[Dataset content]
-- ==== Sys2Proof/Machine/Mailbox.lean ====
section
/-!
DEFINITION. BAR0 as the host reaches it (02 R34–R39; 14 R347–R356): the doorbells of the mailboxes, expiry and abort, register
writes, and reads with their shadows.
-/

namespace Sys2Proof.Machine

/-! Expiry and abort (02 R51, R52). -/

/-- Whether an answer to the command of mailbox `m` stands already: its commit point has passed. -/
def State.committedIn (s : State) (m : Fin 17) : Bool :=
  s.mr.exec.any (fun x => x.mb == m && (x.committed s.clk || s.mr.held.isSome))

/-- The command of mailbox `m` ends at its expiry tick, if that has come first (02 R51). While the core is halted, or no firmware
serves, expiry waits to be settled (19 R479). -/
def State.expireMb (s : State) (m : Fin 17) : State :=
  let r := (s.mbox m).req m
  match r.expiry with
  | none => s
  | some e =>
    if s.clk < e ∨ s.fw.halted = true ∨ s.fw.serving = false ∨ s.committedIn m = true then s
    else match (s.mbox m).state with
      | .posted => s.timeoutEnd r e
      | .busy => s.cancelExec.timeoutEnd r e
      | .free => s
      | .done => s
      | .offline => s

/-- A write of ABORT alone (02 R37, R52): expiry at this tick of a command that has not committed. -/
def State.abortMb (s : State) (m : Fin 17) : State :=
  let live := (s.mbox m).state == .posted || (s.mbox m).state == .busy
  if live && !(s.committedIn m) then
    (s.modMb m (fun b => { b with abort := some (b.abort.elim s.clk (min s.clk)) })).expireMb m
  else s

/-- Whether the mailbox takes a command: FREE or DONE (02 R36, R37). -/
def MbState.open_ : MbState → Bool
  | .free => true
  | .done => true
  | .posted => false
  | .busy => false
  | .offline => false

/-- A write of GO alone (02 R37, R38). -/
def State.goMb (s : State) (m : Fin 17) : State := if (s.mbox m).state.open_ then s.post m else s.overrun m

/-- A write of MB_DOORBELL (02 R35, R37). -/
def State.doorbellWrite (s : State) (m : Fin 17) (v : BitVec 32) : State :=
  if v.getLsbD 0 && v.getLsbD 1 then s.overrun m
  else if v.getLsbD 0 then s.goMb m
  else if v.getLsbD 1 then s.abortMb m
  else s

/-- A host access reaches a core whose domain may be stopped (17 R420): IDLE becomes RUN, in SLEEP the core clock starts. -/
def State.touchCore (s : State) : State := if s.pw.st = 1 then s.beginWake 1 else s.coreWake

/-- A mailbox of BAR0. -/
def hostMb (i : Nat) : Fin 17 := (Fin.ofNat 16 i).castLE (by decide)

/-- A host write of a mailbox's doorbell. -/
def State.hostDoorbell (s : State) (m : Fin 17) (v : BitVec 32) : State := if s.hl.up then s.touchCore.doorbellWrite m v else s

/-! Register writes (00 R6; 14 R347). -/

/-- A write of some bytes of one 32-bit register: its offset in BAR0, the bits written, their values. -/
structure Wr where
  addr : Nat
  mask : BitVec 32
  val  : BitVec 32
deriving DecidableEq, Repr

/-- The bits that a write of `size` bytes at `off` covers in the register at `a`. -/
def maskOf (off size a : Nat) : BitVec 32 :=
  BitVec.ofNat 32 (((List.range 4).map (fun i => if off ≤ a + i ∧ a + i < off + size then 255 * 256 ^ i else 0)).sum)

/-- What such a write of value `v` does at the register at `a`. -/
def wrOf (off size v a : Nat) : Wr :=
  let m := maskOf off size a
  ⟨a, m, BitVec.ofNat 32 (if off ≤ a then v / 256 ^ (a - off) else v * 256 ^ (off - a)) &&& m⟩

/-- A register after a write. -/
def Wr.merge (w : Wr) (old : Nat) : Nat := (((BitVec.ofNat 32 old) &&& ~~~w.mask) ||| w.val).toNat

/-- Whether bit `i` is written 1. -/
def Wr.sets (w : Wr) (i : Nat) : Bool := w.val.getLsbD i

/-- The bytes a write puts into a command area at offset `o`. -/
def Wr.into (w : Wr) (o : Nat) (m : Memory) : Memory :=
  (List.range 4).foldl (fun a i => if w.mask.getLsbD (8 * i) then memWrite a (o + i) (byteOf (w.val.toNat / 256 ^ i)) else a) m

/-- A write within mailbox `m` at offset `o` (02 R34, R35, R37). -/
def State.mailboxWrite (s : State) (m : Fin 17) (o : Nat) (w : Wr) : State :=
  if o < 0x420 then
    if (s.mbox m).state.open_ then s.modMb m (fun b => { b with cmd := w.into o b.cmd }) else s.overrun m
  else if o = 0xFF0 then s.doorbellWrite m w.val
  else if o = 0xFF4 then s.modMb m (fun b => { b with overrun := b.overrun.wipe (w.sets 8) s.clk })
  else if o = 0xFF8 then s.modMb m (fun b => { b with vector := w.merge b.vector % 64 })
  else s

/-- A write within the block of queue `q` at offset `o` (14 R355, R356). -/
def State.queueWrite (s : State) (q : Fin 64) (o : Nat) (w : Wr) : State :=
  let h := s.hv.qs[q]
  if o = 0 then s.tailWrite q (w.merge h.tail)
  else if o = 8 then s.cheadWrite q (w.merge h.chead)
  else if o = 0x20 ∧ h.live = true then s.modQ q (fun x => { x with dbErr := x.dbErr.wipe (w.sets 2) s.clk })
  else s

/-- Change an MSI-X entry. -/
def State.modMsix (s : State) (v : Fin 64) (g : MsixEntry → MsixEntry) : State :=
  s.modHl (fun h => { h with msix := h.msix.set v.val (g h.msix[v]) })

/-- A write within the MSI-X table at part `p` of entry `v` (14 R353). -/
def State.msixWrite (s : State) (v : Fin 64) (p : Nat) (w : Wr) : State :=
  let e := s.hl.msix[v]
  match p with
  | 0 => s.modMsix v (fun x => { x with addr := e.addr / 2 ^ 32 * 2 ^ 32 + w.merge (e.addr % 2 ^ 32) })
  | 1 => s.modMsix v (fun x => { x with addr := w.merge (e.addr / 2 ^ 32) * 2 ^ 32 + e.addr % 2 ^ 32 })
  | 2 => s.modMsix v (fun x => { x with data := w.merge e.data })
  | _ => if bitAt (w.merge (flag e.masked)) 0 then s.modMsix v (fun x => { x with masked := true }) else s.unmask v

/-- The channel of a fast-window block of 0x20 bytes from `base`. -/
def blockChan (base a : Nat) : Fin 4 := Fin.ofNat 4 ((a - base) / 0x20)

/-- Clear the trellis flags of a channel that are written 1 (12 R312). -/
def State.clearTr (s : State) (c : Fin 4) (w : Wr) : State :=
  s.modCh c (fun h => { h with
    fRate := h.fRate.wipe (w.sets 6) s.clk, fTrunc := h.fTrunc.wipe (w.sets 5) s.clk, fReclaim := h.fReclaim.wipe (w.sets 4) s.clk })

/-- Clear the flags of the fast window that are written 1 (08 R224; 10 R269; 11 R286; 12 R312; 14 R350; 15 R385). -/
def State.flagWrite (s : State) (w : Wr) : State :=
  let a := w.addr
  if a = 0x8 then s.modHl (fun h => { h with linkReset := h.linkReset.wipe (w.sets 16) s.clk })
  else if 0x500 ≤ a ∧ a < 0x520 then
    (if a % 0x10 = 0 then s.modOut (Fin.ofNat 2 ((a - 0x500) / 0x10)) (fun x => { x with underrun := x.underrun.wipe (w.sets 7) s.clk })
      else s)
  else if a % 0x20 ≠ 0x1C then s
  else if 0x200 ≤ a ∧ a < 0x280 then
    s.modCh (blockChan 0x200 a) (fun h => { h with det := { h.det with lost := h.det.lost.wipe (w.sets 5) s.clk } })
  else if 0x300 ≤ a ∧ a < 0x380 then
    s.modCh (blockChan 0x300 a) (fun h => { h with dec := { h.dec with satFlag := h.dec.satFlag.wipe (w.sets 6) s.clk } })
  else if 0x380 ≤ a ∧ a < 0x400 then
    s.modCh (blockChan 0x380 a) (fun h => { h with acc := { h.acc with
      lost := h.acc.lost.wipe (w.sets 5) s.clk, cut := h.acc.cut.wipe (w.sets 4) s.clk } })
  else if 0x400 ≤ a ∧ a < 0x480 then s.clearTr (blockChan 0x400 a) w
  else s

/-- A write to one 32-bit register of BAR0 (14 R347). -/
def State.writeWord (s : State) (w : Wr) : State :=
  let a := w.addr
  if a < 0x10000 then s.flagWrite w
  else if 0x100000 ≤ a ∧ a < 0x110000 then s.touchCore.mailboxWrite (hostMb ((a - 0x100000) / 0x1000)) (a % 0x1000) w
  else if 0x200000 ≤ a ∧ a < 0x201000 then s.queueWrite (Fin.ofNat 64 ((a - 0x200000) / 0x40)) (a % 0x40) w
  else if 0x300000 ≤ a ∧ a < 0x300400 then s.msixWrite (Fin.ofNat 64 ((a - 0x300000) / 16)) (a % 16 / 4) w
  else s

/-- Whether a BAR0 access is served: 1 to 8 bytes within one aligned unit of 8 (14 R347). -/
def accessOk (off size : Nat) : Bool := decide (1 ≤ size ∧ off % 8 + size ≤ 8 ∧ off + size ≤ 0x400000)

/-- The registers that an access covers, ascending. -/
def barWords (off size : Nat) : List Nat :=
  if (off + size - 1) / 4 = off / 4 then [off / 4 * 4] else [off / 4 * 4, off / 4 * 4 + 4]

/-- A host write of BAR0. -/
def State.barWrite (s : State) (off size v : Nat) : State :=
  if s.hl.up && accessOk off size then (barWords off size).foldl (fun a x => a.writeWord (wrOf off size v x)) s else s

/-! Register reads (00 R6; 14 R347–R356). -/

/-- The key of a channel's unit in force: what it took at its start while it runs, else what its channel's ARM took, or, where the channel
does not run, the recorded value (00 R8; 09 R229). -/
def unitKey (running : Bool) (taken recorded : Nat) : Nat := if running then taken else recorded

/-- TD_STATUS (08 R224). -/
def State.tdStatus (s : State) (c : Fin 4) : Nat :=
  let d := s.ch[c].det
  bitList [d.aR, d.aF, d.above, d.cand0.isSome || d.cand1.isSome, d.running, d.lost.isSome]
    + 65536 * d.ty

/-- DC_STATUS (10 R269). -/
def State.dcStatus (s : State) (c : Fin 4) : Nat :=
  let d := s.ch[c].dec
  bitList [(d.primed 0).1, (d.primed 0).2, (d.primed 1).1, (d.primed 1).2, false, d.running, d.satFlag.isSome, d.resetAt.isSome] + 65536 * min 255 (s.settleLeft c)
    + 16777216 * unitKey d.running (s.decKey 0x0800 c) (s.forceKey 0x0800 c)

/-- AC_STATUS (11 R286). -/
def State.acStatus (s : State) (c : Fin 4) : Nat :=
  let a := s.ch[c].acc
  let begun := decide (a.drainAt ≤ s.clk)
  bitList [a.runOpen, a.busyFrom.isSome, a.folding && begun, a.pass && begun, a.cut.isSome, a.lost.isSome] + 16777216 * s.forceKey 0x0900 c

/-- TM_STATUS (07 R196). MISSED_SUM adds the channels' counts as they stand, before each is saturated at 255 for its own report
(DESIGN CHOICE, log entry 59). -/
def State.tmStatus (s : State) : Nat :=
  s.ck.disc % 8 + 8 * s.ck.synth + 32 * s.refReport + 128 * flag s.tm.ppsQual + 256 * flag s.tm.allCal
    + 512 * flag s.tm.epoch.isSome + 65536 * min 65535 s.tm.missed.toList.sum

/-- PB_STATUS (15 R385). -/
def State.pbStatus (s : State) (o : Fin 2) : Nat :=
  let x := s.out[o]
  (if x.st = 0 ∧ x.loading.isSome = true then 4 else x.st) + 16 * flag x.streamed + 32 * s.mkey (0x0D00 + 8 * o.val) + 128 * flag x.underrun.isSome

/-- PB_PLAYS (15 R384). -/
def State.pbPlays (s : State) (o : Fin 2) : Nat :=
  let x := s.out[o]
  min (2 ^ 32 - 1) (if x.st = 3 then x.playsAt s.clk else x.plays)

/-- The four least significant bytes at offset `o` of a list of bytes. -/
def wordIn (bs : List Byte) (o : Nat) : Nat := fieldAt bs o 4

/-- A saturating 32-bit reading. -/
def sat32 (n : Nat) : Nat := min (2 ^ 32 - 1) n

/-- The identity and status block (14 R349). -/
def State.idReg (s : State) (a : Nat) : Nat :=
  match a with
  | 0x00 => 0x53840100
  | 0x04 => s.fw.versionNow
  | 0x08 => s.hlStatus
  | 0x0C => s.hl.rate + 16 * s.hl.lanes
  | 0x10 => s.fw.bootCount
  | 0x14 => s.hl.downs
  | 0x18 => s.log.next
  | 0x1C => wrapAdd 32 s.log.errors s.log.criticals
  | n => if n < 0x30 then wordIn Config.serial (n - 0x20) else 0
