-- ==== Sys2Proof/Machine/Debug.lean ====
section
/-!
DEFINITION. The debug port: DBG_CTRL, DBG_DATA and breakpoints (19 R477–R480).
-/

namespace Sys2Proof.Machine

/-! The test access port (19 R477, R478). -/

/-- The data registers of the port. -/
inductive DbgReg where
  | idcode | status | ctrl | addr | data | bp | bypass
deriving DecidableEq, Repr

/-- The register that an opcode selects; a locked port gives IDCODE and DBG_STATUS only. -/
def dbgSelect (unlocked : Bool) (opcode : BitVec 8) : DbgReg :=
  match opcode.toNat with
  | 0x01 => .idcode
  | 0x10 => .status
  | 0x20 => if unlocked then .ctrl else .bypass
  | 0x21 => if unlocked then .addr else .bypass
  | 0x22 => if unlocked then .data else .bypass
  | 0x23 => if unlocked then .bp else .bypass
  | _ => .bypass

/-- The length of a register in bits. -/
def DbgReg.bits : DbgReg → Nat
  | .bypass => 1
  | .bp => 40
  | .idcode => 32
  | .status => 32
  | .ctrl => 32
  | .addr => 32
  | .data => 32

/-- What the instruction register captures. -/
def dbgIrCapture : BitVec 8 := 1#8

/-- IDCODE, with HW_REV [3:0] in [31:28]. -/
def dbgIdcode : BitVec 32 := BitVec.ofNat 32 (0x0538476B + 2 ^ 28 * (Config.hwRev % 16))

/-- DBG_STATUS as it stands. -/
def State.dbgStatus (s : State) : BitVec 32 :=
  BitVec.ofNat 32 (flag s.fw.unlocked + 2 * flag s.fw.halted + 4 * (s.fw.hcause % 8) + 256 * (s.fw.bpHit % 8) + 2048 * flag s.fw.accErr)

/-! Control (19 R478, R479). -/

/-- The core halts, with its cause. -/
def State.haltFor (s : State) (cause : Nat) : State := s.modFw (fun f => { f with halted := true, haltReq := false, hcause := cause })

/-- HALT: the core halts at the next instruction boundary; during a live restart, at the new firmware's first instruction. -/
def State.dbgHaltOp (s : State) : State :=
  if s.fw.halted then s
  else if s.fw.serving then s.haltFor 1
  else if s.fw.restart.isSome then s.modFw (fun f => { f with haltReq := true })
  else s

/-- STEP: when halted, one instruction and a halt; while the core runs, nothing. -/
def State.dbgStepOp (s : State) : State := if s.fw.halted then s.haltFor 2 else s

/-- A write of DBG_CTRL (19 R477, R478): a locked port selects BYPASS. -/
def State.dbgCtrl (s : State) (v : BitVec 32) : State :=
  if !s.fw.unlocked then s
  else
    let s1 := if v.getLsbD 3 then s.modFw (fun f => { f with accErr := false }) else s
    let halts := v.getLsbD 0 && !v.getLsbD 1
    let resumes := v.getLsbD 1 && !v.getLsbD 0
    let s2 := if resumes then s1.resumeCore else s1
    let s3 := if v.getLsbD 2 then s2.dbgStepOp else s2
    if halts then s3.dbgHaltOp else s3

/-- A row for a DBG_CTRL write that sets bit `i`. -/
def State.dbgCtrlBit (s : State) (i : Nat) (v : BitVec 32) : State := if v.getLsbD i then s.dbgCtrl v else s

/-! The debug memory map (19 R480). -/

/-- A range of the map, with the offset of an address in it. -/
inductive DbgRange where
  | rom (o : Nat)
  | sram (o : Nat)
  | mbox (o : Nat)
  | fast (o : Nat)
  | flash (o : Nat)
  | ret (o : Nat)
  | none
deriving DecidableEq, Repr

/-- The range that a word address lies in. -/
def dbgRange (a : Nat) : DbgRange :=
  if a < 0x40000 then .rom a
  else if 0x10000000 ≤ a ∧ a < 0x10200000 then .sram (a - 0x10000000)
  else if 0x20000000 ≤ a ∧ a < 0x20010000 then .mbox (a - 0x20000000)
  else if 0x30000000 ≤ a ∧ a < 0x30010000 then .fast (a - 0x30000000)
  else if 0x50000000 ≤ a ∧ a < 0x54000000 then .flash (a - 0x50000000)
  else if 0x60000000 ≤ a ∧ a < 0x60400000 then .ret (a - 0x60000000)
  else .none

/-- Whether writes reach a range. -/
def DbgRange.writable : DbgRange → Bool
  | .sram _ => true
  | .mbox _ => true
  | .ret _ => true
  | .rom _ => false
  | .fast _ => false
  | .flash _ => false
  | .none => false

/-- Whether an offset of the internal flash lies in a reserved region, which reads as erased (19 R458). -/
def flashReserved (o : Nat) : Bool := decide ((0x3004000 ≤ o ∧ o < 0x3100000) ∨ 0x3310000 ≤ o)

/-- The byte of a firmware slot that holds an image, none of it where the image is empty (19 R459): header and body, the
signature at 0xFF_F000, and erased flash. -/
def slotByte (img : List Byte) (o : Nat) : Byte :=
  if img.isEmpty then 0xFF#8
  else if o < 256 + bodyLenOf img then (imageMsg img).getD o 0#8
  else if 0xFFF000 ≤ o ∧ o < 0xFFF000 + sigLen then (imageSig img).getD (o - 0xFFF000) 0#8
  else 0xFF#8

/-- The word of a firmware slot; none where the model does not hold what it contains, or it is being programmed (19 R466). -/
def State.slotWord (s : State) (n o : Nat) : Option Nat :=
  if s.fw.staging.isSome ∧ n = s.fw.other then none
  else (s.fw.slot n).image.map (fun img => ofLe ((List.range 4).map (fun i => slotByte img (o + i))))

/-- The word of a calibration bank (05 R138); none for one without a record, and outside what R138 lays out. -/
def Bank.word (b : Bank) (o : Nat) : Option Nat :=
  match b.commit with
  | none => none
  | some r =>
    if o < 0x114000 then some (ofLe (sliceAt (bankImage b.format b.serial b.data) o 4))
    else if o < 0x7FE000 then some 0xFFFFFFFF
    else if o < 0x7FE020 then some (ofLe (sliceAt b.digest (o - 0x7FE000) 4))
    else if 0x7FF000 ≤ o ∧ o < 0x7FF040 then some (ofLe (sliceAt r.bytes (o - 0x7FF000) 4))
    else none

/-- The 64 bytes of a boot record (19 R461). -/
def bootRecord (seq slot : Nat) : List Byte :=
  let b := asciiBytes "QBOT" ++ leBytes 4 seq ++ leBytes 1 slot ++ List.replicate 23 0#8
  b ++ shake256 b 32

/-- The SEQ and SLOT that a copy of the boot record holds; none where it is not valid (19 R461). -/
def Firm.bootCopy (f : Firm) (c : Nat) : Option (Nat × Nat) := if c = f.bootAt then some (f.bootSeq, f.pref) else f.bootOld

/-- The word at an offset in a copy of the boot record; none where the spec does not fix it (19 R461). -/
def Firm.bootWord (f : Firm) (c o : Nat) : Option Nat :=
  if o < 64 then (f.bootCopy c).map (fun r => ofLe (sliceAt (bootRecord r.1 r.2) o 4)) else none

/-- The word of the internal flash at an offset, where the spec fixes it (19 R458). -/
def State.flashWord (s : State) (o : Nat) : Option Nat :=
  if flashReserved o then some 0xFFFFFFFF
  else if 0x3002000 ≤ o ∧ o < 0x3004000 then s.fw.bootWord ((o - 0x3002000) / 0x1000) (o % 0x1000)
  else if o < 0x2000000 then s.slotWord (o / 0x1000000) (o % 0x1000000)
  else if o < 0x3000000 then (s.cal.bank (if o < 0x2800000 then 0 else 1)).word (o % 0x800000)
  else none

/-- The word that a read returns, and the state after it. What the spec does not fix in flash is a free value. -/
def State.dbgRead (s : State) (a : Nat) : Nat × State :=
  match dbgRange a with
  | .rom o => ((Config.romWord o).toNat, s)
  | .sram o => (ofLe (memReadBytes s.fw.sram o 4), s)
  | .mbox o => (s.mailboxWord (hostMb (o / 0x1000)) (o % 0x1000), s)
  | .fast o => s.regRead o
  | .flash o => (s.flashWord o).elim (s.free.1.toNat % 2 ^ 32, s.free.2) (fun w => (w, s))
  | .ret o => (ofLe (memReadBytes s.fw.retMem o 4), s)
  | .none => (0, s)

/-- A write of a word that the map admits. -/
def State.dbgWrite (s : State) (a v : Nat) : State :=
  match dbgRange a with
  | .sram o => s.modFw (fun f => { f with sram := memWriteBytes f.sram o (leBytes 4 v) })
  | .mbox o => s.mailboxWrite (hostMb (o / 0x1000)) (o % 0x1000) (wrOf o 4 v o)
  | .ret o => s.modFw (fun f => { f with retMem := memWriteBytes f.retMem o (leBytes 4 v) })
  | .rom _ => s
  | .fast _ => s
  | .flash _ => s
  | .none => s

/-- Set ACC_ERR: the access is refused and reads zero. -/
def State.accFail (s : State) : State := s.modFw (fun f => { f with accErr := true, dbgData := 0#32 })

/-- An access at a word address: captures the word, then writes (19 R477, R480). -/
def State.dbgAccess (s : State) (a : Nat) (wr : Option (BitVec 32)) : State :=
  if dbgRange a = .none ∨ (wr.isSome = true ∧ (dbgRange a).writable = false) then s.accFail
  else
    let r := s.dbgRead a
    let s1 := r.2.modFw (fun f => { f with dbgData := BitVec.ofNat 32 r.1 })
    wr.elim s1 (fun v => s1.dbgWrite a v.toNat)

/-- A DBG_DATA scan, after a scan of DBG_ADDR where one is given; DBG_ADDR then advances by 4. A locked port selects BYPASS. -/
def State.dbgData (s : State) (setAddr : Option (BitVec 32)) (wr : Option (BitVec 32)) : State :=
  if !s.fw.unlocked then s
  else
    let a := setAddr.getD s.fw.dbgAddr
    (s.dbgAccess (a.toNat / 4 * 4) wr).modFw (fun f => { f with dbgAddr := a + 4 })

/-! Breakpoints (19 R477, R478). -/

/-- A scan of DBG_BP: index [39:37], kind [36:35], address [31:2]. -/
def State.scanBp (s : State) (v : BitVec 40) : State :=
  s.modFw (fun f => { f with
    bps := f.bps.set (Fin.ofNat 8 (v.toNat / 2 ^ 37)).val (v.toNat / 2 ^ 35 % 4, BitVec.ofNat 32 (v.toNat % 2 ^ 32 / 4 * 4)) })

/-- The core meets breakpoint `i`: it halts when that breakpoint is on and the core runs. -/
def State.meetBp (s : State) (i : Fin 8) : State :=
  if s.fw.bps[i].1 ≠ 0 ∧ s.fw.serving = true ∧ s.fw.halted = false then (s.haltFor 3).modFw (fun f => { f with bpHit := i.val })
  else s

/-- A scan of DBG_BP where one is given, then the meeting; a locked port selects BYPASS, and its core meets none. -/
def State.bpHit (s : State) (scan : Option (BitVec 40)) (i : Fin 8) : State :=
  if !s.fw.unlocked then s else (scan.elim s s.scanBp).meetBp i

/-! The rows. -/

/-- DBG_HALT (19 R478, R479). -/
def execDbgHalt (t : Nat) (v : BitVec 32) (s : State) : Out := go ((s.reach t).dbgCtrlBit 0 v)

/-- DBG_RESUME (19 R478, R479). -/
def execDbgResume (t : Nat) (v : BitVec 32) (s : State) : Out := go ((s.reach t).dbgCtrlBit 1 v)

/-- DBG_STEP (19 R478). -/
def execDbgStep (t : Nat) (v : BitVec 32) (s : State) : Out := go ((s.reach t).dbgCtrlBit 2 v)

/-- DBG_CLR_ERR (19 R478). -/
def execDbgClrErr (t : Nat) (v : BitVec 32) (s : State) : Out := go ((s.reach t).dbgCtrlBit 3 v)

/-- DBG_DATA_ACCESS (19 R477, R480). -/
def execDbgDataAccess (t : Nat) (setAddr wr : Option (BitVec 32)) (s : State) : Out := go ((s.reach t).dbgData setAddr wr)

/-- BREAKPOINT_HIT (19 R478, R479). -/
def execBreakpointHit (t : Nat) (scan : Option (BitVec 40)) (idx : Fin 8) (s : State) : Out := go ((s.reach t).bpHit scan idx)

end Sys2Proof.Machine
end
[/Dataset content]
What to do - From the records above, print only the lines between the one holding "b ++ shake256 b 32" and the one holding "o => s.regRead o", inclusive, exactly as they stand.

Task response -
  b ++ shake256 b 32

/-- The SEQ and SLOT that a copy of the boot record holds; none where it is not valid (19 R461). -/
def Firm.bootCopy (f : Firm) (c : Nat) : Option (Nat × Nat) := if c = f.bootAt then some (f.bootSeq, f.pref) else f.bootOld

/-- The word at an offset in a copy of the boot record; none where the spec does not fix it (19 R461). -/
def Firm.bootWord (f : Firm) (c o : Nat) : Option Nat :=
  if o < 64 then (f.bootCopy c).map (fun r => ofLe (sliceAt (bootRecord r.1 r.2) o 4)) else none

/-- The word of the internal flash at an offset, where the spec fixes it (19 R458). -/
def State.flashWord (s : State) (o : Nat) : Option Nat :=
  if flashReserved o then some 0xFFFFFFFF
  else if 0x3002000 ≤ o ∧ o < 0x3004000 then s.fw.bootWord ((o - 0x3002000) / 0x1000) (o % 0x1000)
  else if o < 0x2000000 then s.slotWord (o / 0x1000000) (o % 0x1000000)
  else if o < 0x3000000 then (s.cal.bank (if o < 0x2800000 then 0 else 1)).word (o % 0x800000)
  else none

/-- The word that a read returns, and the state after it. What the spec does not fix in flash is a free value. -/
def State.dbgRead (s : State) (a : Nat) : Nat × State :=
  match dbgRange a with
  | .rom o => ((Config.romWord o).toNat, s)
  | .sram o => (ofLe (memReadBytes s.fw.sram o 4), s)
  | .mbox o => (s.mailboxWord (hostMb (o / 0x1000)) (o % 0x1000), s)
  | .fast o => s.regRead o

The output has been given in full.